We looked at them. We looked at their service records. Then we looked at each other. We swallowed our first lesson in how to send, on order, one's best men to some other organization. Certainly, in this case, few commanding officers had parted with their jewels. Some of these rough diamonds, we suspected from a comparison of dates, indeed, had been set in chevrons for our needs. There lay their records of battery punishments and courts martial. We pitied those distant, unknown commanders. If these were their best we shrank from picturing their days and nights with the worst. The audacity of the thing caught our imagination. There was, we felt, something to be had from it. They weren't all bad, by any means. Some bccame the most useful of soldiers.

Our medical department arrived about the same time, a worried-looking little group, that trudged through the dust, dodging piles of lumber. It was led by Lieutenant James B. Partamore, who later became captain, and for a time, regimental surgeon.

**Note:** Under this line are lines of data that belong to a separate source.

/-- `Fx0A`: with no key pressed the state stays exactly as it is; otherwise `V[x]` is the lowest pressed key and execution goes on
(spec/44_keypad_timers.md R143). -/
def Obligations.WaitForKeyRetries : Prop :=
  ∀ (x : Reg) (s : State),
    decode (BitVec.ofNat 16 (0xF00A + 0x100 * x.val)) = .ok (.ldVxK x) ∧
    ((∀ k : Fin 16, s.key[k.val] = false) → exec (.ldVxK x) s = .next s) ∧
    (∀ k : Fin 16, s.key[k.val] = true → (∀ j : Fin 16, j < k → s.key[j.val] = false) →
      ∃ t, exec (.ldVxK x) s = .next t ∧ (t.reg x).toNat = k.val ∧
        s.RegsBut t [x] ∧ t.pc = s.pc + 2 ∧ s.SameBut t [.regs, .pc])

/-- `Fx07`, `Fx15`, `Fx18` move a byte between `V[x]` and a timer, unscaled (spec/44_keypad_timers.md R145, R146, R147). -/
def Obligations.TimerMovesAreUnscaled : Prop :=
  ∀ (x : Reg) (s : State),
    (decode (BitVec.ofNat 16 (0xF007 + 0x100 * x.val)) = .ok (.ldVxDt x) ∧
      ∃ t, exec (.ldVxDt x) s = .next t ∧ t.reg x = s.dt ∧
        s.RegsBut t [x] ∧ t.pc = s.pc + 2 ∧ s.SameBut t [.regs, .pc]) ∧
    (decode (BitVec.ofNat 16 (0xF015 + 0x100 * x.val)) = .ok (.ldDtVx x) ∧
      ∃ t, exec (.ldDtVx x) s = .next t ∧ t.dt = s.reg x ∧ t.pc = s.pc + 2 ∧ s.SameBut t [.dt, .pc]) ∧
    (decode (BitVec.ofNat 16 (0xF018 + 0x100 * x.val)) = .ok (.ldStVx x) ∧
      ∃ t, exec (.ldStVx x) s = .next t ∧ t.st = s.reg x ∧ t.pc = s.pc + 2 ∧ s.SameBut t [.st, .pc])

/-! ### Events, accessors, reset -/

/-- `tick` lowers each timer by one, floored at 0, and changes nothing else (spec/60_exceptions.md R162). -/
def Obligations.TickCountsBothTimersDown : Prop :=
  ∀ s : State, s.tick.dt.toNat = s.dt.toNat - 1 ∧ s.tick.st.toNat = s.st.toNat - 1 ∧ s.SameBut s.tick [.dt, .st]

/-- `set_key` sets one key to a level and nothing else; an index above 15 changes nothing (spec/60_exceptions.md R163; decision D15,
log entry 14). -/
def Obligations.SetKeySetsOneKey : Prop :=
  ∀ (s : State) (k : Nat) (p : Bool),
    (∀ h : k < 16, (s.setKey k p).key[k] = p ∧ (∀ j : Fin 16, j.val ≠ k → (s.setKey k p).key[j.val] = s.key[j.val]) ∧
      s.SameBut (s.setKey k p) [.key]) ∧
    (k ≥ 16 → s.setKey k p = s)

/-- `present` clears `dirty` and changes nothing else (spec/60_exceptions.md R164; decision D14, log entry 13). -/
def Obligations.PresentClearsDirtyAlone : Prop :=
  ∀ s : State, s.present.dirty = false ∧ s.SameBut s.present [.dirty]

/-- The result of a running machine's step: the record if it ended halted; otherwise `became_dirty`, which is 1 exactly when the step
executed `00E0` or a `Dxyn` with a 1 bit, and which is what the step added to `dirty` (spec/60_exceptions.md R160; decision D14,
log entry 13). -/
def Obligations.StepReportsFaultOrBecameDirty : Prop :=
  ∀ s t : State, s.latch = .running → step s = .next t →
    (∀ r, t.latch = .halted r → stepReport s = .fault r) ∧
    (t.latch = .running → ∃ b, stepReport s = .outcome b ∧ t.dirty = (s.dirty || b) ∧
      (b = true ↔ s.fetchInstr = .ok .cls ∨
        ∃ x y n, s.fetchInstr = .ok (.drwVxVyNibble x y n) ∧ ∃ k < n, s.mem.read (s.i.toNat + k) ≠ 0))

Lieutenant Dennis J. Cronin was assigned as 1st Battalion Surgeon, and Lieutenant Marshall A. Moore as 2nd Battalion Surgeon.

That very day Dr. Parramore constructed a table in Regimental Headquarters. He placed upon it with proud gestures a tin of alcohol, a demijohn of castor oil, a few assorted pills, and gallons, literally, of iodine. He announced himself open for business.

Business, fortunately, was dull, so the adjutant reached out for Parramore's enlisted personnel, sat them on a bench in the hall, and—Behold!—for the first time Regimental Headquarters had orderlies. There was no doubt about it. We were growing.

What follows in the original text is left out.